Walt then shows up for a meeting with Jack Welker, Todd and the neo-Nazis, who nearly immediately threaten to kill him.

"You really shouldn't have come back, Mr. White," Todd, ever the psycho, says semi-apologetically. However, Walt stalls the execution by accusing Jack of partnering with Jesse- how else could the pure blue meth, his signature product, be produced?

"You think I'd partner with a rat?" Jack says, referring to Jesse's DEA DVD. "I'm going to show you just how wrong you are, and then I'm putting that bullet in your head myself."

Jesse, who has been enslaved for months, appears, looking nearly as haggard as Walt does. Walt tackles him into the ground and pushes the button on his car remote, setting his plan into action.

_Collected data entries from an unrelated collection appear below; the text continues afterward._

/-- Every packet of the context that has not completed is cancelled, and what its queues have published (R105, R112). -/
def cancelQueue (s : State) (q : Nat) : State :=
  let v := s.queue q
  let s1 := (published s v).foldl (fun s b =>
    let (s', id) := addPkt s { queue := q, cid := v.cid, bytes := b, outcome := some (stCANCELLED, 0) }
    s'.modQueue q (fun w => { w with out := w.out ++ [id] })) s
  let s2 := s1.modQueue q (fun w => { w with st := .destroyed, mapped := false, rptr := w.wptr, heads := [] })
  { s2 with hub := { s2.hub with hwslots := s2.hub.hwslots.filter (fun h => decide (h.2 ≠ q + 1))
                                 interp := match s2.hub.interp with
                                   | some i => if i.queue = q then none else some i
                                   | none => none } }
/-- The kernels of a context leave the device: its cores, their tiles' commands, its planes, jobs, requests and translations. -/
def clearContext (s : State) (cid : Nat) : State :=
  let s2 := leaveCores (dropLoading s cid) (keptCores s cid)
  let mine := fun (kern : Nat) => decide ((s.group kern).cid = cid)
  let drop := fun (l : List TlbEntry) => l.filter (fun e => decide (e.cid ≠ cid))
  let h := s2.hub
  { s2 with
    tiles := s2.tiles.map (fun t => (t.1, { t.2 with tlb := drop t.2.tlb }))
    dieTlb := s2.dieTlb.map (fun t => (t.1, drop t.2))
    walkCache := s2.walkCache.map (fun t => (t.1, t.2.filter (fun e => decide (e.cid ≠ cid))))
    hub := { h with
      groups := h.groups.map (fun g => if g.2.cid = cid then (g.1, { g.2 with st := .retired, barriers := [], held := [], regroup := none, loop := none, deques := [] }) else g)
      loading := h.loading.filter (fun n => !(mine n))
      jobs := h.jobs.filter (fun j => !(mine j.group))
      seqTraps := h.seqTraps.filter (fun t => !(mine t.1))
      forkCopies := h.forkCopies.filter (fun t => !(mine t.1))
      carriesIn := h.carriesIn.filter (fun c => !(mine c.kern))
      carriesOut := h.carriesOut.filter (fun c => !(mine c.kern))
      reqs := (h.reqs.filter (fun r => decide (r.cid ≠ cid) || (r.sent && decide (r.target ≠ h.selfid)))).map (fun r =>
        if r.cid = cid then { r with orphan := true, unit := 1024, kern := 0 } else r)
      mapReqs := h.mapReqs.filter (fun g => decide (g / 256 ≠ cid))
      replays := h.replays.filter (fun r => decide ((s.pkt r.1).cid ≠ cid))
      haltCtx := if h.haltCtx = some cid then none else h.haltCtx
      haltPending := h.haltPending.filter (fun c => decide (c ≠ cid))
      colts := h.colts.map (fun c => if c.2.cid = cid ∧ c.2.job.isSome then (c.1, { c.2 with running := false, job := none }) else c) } }
/-- A destroy (R105, R308, R331, R335): the context is stopped, what its packets and cores have written reaches memory, its packets are
cancelled, its queues, pool and state gone; the packet completes when the records have been written. -/
def destroyCtx (s : State) (cid p : Nat) : State :=
  let mine := s.hub.pkts.filter (fun k => decide (k.2.cid = cid) && decide (k.1 ≠ p))
  let s0 := (upTo 4).foldl writeBackDie (mine.foldl (fun s k => leaveHandles s k.1) s)
  let nodes := (s0.hub.replays.filter (fun r => decide ((s.pkt r.1).cid = cid))).flatMap (fun r =>
    r.2.waiting.filterMap (fun i => (nodePacket s0 cid r.2 i).map (fun b => ((s.pkt r.1).queue, b))))
  let s1 := nodes.foldl (fun s n => (addPkt s { queue := n.1, cid := cid, bytes := n.2, outcome := some (stCANCELLED, 0) }).1) (clearContext s0 cid)
  let s2 := mine.foldl (fun s k => pktOutcome s k.1 stCANCELLED 0) s1
  let s3 := (s2.hub.queues.filter (fun q => decide (q.2.cid = cid) && decide (q.2.st ≠ .absent) && decide (q.2.st ≠ .destroyed))).foldl
    (fun s q => cancelQueue s q.1) s2
  let off : Nat × Gang → Nat × Gang := fun g => if g.1 / 256 = cid then (g.1, { g.2 with mapped := false, marked := false }) else g
  let s4 := { s3 with hub := { s3.hub with gangs := s3.hub.gangs.map off } }
  let x := s.ctx cid
  settleDestroy (handDone (s4.setCtx cid { st := .destroyed, root := x.root, save := x.save, lease := x.lease, split := x.split,
                                           destroyPkt := some p })) cid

The M60 machine gun rigged in Walt's car's trunk sprays indiscriminately, cutting through the walls of the neo-Nazis building and killing many of them almost instantly. Jesse and Todd are unaffected, but Walt is wounded in his side.

The first chance he gets, Jesse strangles Todd, his former captor, with the same chains in which he was bound. Walt asks Jesse to finish the job by shooting him, but his former partner won't oblige him.

"Say the words. Say you want this," Jesse says, gun pointed at his former manipulator. "Nothing happens until I hear you say it."

"I want this," Walt says.

"Then do it yourself," the freshly freed Jesse retorts, driving into the darkness afterwards.

The reign of Heisenberg comes to an end as Walt walks slowly around the Welker's meth lab, touching the stainless steel vats almost tenderly. He then succumbs to his injuries, eyes half-closed, looking into the sky as the music plays.

"Guess I got what I deserve," Badfinger begins singing during "Baby Blue." "Kept you waiting there, too long my love / All that time, without a word / Didn't know you'd think, that I'd forget, or I'd regret, the special love I have for you / My baby blue."